Today, Russia marks 20 years since Islamist commandos took hostages at a school in Beslan, in the Russian Caucasus, which ended in a massacre that killed 334 people, including 186 children.
Russian President Vladimir Putin, who was already in power at the time of the attack, visited the school for the first time on August 20, where he compared the massacre to the ongoing Ukrainian military offensive in the Kursk region.
On September 2004, XNUMX, on the first day of the school year, an armed group consisting of Chechens and Ingush entered a school in Beslan, in the Russian republic of North Ossetia, and took more than a thousand people hostage: parents, teachers and students.
They were kept without water for more than 50 hours, and several of them were executed.
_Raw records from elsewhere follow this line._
-- ==== Sys2Proof/Tests/Slice0.lean ====
section
/-! SUPPORT. Checks of this part on small states: ill-formed commands, words of the spec's own examples, and for every statement
with premises a state and operands that meet them. -/

namespace Sys2Proof.Tests

open Sys2Proof Sys2Proof.Machine

set_option Elab.async false

/-! ## Small states -/

/-- Retries 1, confirm threshold 2 and spread 1, clear count 1, boot allowance 3, strike limit 1, rest 2, allowances 2, one
cycle; path, rail and hang components 1, 2 and 3. -/
def header : Header := ⟨[0x4D], .r57600, 1, 2, 1, 1, 3, 1, 2, 2, 2, 1, 1, 2, 3⟩

def parts : List Component :=
  [⟨[0x4A], .path, none, 0⟩, ⟨[0x51], .power, none, 0⟩, ⟨[0x55], .processor, none, 0⟩,
    ⟨[0x56], .memory, some (0x100000, 0x1000FF), 1⟩]

def stages : List Stage := [⟨5, .nominal, 80, 45, 2, 4, 1, 3⟩, ⟨4, .low, 80, 45, 0, 6, 1, 0⟩]

def poke : Step := ⟨2, 0x100000, 2, 1, 0, 0, 0⟩

def peek : Step := ⟨1, 0x100000, 2, 1, 0, 0xFF, 1⟩

def model : Model := ⟨header, parts, stages, #v[[poke, peek], [], [], []]⟩

/-- The model in slot 1, VALID; the other slots BLANK. -/
def store : Store :=
  ⟨(Vector.replicate 8 ModelSlot.erased).set 0 ⟨.valid, .complete, false, some model⟩, none, none⟩

def storeIn (state : ModelSlotState) : Store :=
  ⟨(Vector.replicate 8 ModelSlot.erased).set 0 ⟨state, .complete, false, some model⟩, none, none⟩

def storeWriting (w : StoreWrite) : Store := { store with write := some w }

def openPeriod : SelPeriod := ⟨[], false, 0, false, some [], [], false, false⟩

/-- A SET rack with budget 12, all slots EMPTY, and a frame being assembled. -/
def base : State :=
  { State.reset with
    rack := { Rack.reset true with budget := some 12 }
    store := store
    port := ⟨.set, some openPeriod, none, false, true, some .s1⟩ }

def onPort (f : Port → Port) (s : State) : State := { s with port := f s.port }

def onStore (st : Store) (s : State) : State := { s with store := st }

def onLines (b : Bench) (s : State) : State := { s with rack := { s.rack with bench := b } }

/-- BHOLD reads high, and a fifth low sample in a row would make it low. -/
def onBench (b : BenchState) : State → State := onLines ⟨b, true, 4, false, 0⟩

def queueing (q : List QueueEntry) (s : State) : State := { s with rack := { s.rack with queue := q } }

def held (q : QuiesceState) (s : State) : State := { s with rack := { s.rack with quiesce := q } }

/-- Slot 1 holds `sl`. -/
def withSlot (sl : Slot) : State := { base with rack := base.rack.setSlot 0 sl }

/-- Slots 1 and 2 hold `x` and `y`. -/
def withSlots (x y : Slot) : State := { base with rack := (base.rack.setSlot 0 x).setSlot 1 y }

/-- Case 1 with tag "T" and model 1, in a state. -/
def record (cs : CaseState) : CaseRecord := { CaseRecord.opened store 1 0 [0x54] .normal with state := cs }

/-- A slot with this record under a CLOSED latch. -/
def slotOf (c : CaseRecord) : Slot := { Slot.reset with record := some c, latchClosed := true }

def suspect (component : Nat) (state : SuspectState) : Suspect :=
  ⟨component, state, component, 1, 0, 0, 0, 1, some ⟨1, 1⟩, some ⟨1, 1⟩, 1, false⟩

def lineIn (state : LineState) (x : Option Exchange) : Line := ⟨state, x, 0x100000, false, .passed⟩

def seqIn (mode : SeqMode) (runStart : Option Nat) : Sequencer := ⟨mode, 1, 0, runStart, none, false, false⟩

/-- A slot in RUNNING with its units, a GOOD rail and PROGRAM mode at a boundary. -/
def running (c : CaseRecord) : Slot :=
  { slotOf c with units := 4, rail := ⟨.good, .nominal, 0, 0, none⟩, seq := seqIn .program none, watch := ⟨some 0, 3, none, none⟩ }

def pokeOut : Exchange := ⟨.poke .atForm .atForm 0x100000 0, 1, 1, 1, []⟩

def hailOut (returned : List Byte) : Exchange := ⟨.hail, 0, 1, 1, returned⟩

/-- The state a command leaves, the same state where it answers none. -/
def after (c : Instr) (s : State) : State :=
  match exec c s with
  | .next t => t
  | .fault _ => s
  | .refused _ => s

/-- What holds of every open case holds slot by slot. -/
theorem of_records {P : SlotIx → CaseRecord → Prop} [∀ k c, Decidable (P k c)] (r : Rack)
    (h : ∀ k, (r.slot k).record.all (fun c => decide (P k c)) = true) :
    ∀ k c, (r.slot k).record = some c → P k c := by
  intro k c hc
  have := h k
  rw [hc] at this
  simpa using this

/-! ## Commands that no frame and no event carries -/

theorem test_open_tag_too_long_is_ill_formed :
    (Instr.caseOpen (some ⟨1, 1, List.replicate 256 0x41, 0⟩)).wf = false := by decide +kernel

theorem test_open_body_too_long_is_ill_formed :
    (Instr.caseOpen (some ⟨1, 1, List.replicate 247 0x41, 0⟩)).wf = false ∧
    (Instr.caseOpen (some ⟨1, 1, List.replicate 246 0x41, 0⟩)).wf = true := by decide +kernel

theorem test_find_body_too_long_is_ill_formed :
    (Instr.caseFind (some ⟨List.replicate 250 0x41⟩)).wf = false ∧
    (Instr.caseFind (some ⟨List.replicate 249 0x41⟩)).wf = true := by decide +kernel

theorem test_amend_body_too_long_is_ill_formed :
    (Instr.caseAmend (some ⟨1, 0, some (List.replicate 243 0x41), some 0, false⟩)).wf = false ∧
    (Instr.caseAmend (some ⟨1, 0, some (List.replicate 256 0x41), none, false⟩)).wf = false ∧
    (Instr.caseAmend (some ⟨1, 0, some (List.replicate 242 0x41), some 0, false⟩)).wf = true := by decide +kernel

theorem test_begin_name_too_long_is_ill_formed :
    (Instr.modelBegin (some ⟨List.replicate 234 0x41, 0, 0, 1, 1, 0, 1, 0, 1, 1, 1, 1, 1, 1, 1⟩)).wf = false ∧
    (Instr.modelBegin (some ⟨List.replicate 233 0x41, 0, 0, 1, 1, 0, 1, 0, 1, 1, 1, 1, 1, 1, 1⟩)).wf = true := by decide +kernel

theorem test_component_designator_too_long_is_ill_formed :
    (Instr.modelAddComponent (some ⟨List.replicate 240 0x41, 0, some (0, 1), some 0⟩)).wf = false ∧
    (Instr.modelAddComponent (some ⟨List.replicate 239 0x41, 0, some (0, 1), some 0⟩)).wf = true := by decide +kernel

theorem test_known_and_idle_codes_are_no_unknown_requests :
    (Instr.unknownRequest 0).wf = false ∧ (Instr.unknownRequest 0x10).wf = false ∧
    (Instr.unknownRequest 0x63).wf = false ∧ (Instr.unknownRequest 0x64).wf = true := by decide +kernel

theorem test_a_slot_is_checked_once : (Instr.startupCheckEnd [0, 0]).wf = false := by decide +kernel

/-! ## Words of the spec -/

/-- The worked NOTICES frame, and the checks of its first two bytes. -/
theorem test_notices_frame : frameCommand [0x63, 0x00, 0xCA] = some (.notices (some ⟨⟩)) ∧
    crc8 [0x63] = 0x2E ∧ crc8 [0x63, 0x00] = 0xCA := by decide +kernel

/-- A NONE frame with a notice waiting. -/
theorem test_none_frame : frameBytes .none 2 [] = [0x00, 0x02, 0x00, 0x00, 0xD6] := by decide +kernel

theorem test_idle_and_incomplete_frames_make_no_command :
    frameCommand [0x00, 0x63, 0x00, 0xCA] = none ∧ frameCommand [0x63, 0x00] = none ∧ frameCommand [] = none := by decide +kernel

theorem test_faulty_frames : frameCommand [0x63, 0x00, 0xCB] = some (.badFrame .crc) ∧
    frameCommand [0x63, 0xFB] = some (.badFrame .length) := by decide +kernel

theorem test_codes_name_their_requests :
    requestOf 0x16 [0x01, 0x00, 0x29] = .caseLook (some (.byNumber 41)) ∧
    requestOf 0x21 [5, 0, 10, 7, 1] = .suspectNoteConfirm (some ⟨5, 10, 7⟩) ∧
    requestOf 0x21 [5, 0, 10, 7, 3] = .suspectNoteFail none ∧
    requestOf 0x23 [5, 0, 10, 1, 0x10, 0, 0, 0x13, 0xFF, 0xFF, 0] =
      .rework (some ⟨5, 10, some (0x100000, 0x13FFFF), none⟩) ∧
    requestOf 0x60 [2, 12, 0] = .rackSetup (some ⟨2, 12, 0⟩) ∧ requestOf 0x11 [] = .caseStart none := by decide +kernel

/-- A frame of CASE START with its check byte and with a wrong one, and a code of no request. -/
theorem test_witness_frames : crc8 [0x11, 0x01, 0x05] = 0xC7 ∧
    frameCommand [0x11, 0x01, 0x05, 0xC7] = some (.caseStart (some ⟨5⟩)) ∧
    frameCommand [0x11, 0x01, 0x05, 0xC6] = some (.badFrame .crc) ∧ isRequestCode 0x64 = false ∧
    isRequestCode 0x63 = true ∧ ([] : List Byte).length ≠ 1 := by decide +kernel

theorem test_no_word_spells_a_command : decodeTableWord 16 0x6300 = none ∧ base.withFetchWord 16 0x6300 = base :=
  ⟨rfl, rfl⟩

/-- R178's own example: start 2A00FEh, ADDR-INVERT. -/
theorem test_pattern_example :
    (List.range 4).map (Step.patternByte ⟨2, 0x2A00FE, 4, 2, 0, 0, 1⟩) = [0x01, 0x00, 0xFF, 0xFE] := by decide +kernel

/-- R3's own example: the counter holds 65535, and open cases hold 65535 and 1. -/
theorem test_case_number_example :
    (withSlots (slotOf { record .ready with number := 65535 }) (slotOf (record .ready))).rack.nextNumber 65535 = 2 := by
  decide +kernel

/-! ## The step and the invariants -/

theorem test_a_step_takes_the_front :
    (base.withPending [.rackTick, .selRise]).pending = .rackTick :: [.selRise] ∧ State.reset.pending = [] := by decide +kernel

/-- A state in which every invariant holds, with a case in its run, one queued, a suspect, an exchange and an answer. -/
def busy : State :=
  { (withSlots
      { running { record .running with suspects := [suspect 4 .opened] } with line := lineIn .send (some pokeOut) }
      { slotOf { record .waiting with number := 2 } with line := lineIn .passed none }).withPending [.selRise] with
    rack := { (withSlots
        { running { record .running with suspects := [suspect 4 .opened] } with line := lineIn .send (some pokeOut) }
        { slotOf { record .waiting with number := 2 } with line := lineIn .passed none }).rack with
      queue := [⟨1, 2, 15, .normal, false⟩], bench := ⟨.granted 1, true, 0, false, 0⟩ }
    port := ⟨.set, some { openPeriod with collided := true }, some ⟨.done, []⟩, true, true, some .s1⟩ }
A double explosion in the school's gymnasium on September 3 caused panic, and children tried to escape under fire from the kidnappers.
These explosions, the origin of which has not been fully determined, prompted Russian special forces to launch a chaotic attack that ended in bloodshed.
During today's commemoration, former students who survived the massacre walked through the school yard, carrying portraits of the victims and white roses.
Relatives of the victims, survivors and officials, including regional governor Sergej Menjail, laid flowers and knelt before the cross in the school's burned-out former gymnasium, which has since become a memorial.
The Beslan Mothers' Committee, an association of parents of victims who tirelessly call for an objective investigation of the tragedy, held a press conference.
The mothers met with Putin during his visit and asked questions "regarding the actions of federal and regional law enforcement officials" but received no answers, Tatiana Chernikova said.
This attack, the deadliest in Russian history, took place during the second Chechen war in which the Russian army and Islamic separatists clashed.
In the end, Moscow won the conflict, accused of killing tens of thousands of civilians.
The attack in Beslan marked the peak of the crimes committed during the two Chechen wars (1994-1996, then 1999-2009).
The poor management of this crisis and the practical absence of negotiations led to protests led by the Beslan Mothers' Committee, which in 2005 received the resignation of the then president of this republic, Aleksandar Dzasohov.
In 2017, the European Court of Human Rights (ECHR) found that Russian authorities had taken insufficient preventive measures and criticized the disproportionate use of force during the attack on the school.
During his recent visit to a school in Beslan, Vladimir Putin drew a parallel between this attack and the unprecedented Ukrainian offensive in the Kursk region, carried out more than two years after a major attack on the Kremlin in Ukraine.
"Just as we fought against terrorists, today we must fight against those who commit crimes in the Kursk region, in the Donbas," he said, continuing his argument about the "denazification" of Ukraine.